> _Required action_: Every line from the start of the listing below through the line that contains "def crcTable : Vector" is to be reproduced word for word.

> _Provided records_:

-- ==== Sys2Proof/Machine/CrcGen.lean ====
section
/-!
DEFINITION. The unit CRCGEN (40_crc.md): the table, the nibble and byte steps, the CRC with and without the escape, and
the events CRC_CLR, CRC_BYTE, CRC_FIN.
-/

namespace Sys2Proof.Machine

/-- `TBL`, the constant 16-entry table (40_crc.md R80; log 7). -/
def crcTable : Vector Word 16 :=
  #v[0x0000, 0x1021, 0x2042, 0x3063, 0x4084, 0x50A5, 0x60C6, 0x70E7,
     0x8108, 0x9129, 0xA14A, 0xB16B, 0xC18C, 0xD1AD, 0xE1CE, 0xF1EF]

/-- `TBL[i]`; a 4-bit index is always in range (40_crc.md R88). -/
def crcEntry (i : Nibble) : Word := crcTable[i.toNat]'i.isLt

/-- The nibble step (40_crc.md R82): the high nibble is taken before the shift (90_conflicts.md C3). -/
def nibbleStep (acc : Word) (n : Nibble) : Word :=
  let t : Nibble := acc.extractLsb' 12 4
  (acc <<< 4) ^^^ crcEntry (t ^^^ n)

/-- The byte step, high nibble first (40_crc.md R83). -/
def byteStep (acc : Word) (b : Byte) : Word :=
  nibbleStep (nibbleStep acc (b.extractLsb' 4 4)) (b.extractLsb' 0 4)

/-- `crc16_raw`: the byte step folded over the bytes, from 0x0000 (40_crc.md R84). -/
def crc16Raw (bytes : List Byte) : Word := bytes.foldl byteStep 0x0000

/-- The escape of one CRC byte (40_crc.md R86). -/
def esc (x : Byte) : Byte := if x = 0x28 ∨ x = 0x0D ∨ x = 0x0A then x + 1 else x

/-- Both bytes of a raw CRC escaped, each on its own, high byte first (40_crc.md R85 to R87). -/
def escapePair (r : Word) : Word := esc (highByte r) ++ esc (lowByte r)

/-- `crc16`, the escaped CRC (40_crc.md R87). -/
def crc16 (bytes : List Byte) : Word := escapePair (crc16Raw bytes)

/-- CRC_CLR (40_crc.md R90). -/
def execCrcClr (s : State) : Result := .next { s with acc := 0x0000 }

/-- CRC_BYTE b (40_crc.md R91). -/
def execCrcByte (b : Byte) (s : State) : Result := .next { s with acc := byteStep s.acc b }

/-- CRC_FIN (40_crc.md R92). -/
def execCrcFin (s : State) : Result := .next { s with crcout := escapePair s.acc }

end Sys2Proof.Machine
end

> _Answer area_:
-- ==== Sys2Proof/Machine/CrcGen.lean ====
section
/-!
DEFINITION. The unit CRCGEN (40_crc.md): the table, the nibble and byte steps, the CRC with and without the escape, and
the events CRC_CLR, CRC_BYTE, CRC_FIN.
-/

namespace Sys2Proof.Machine

/-- `TBL`, the constant 16-entry table (40_crc.md R80; log 7). -/
def crcTable : Vector Word 16 :=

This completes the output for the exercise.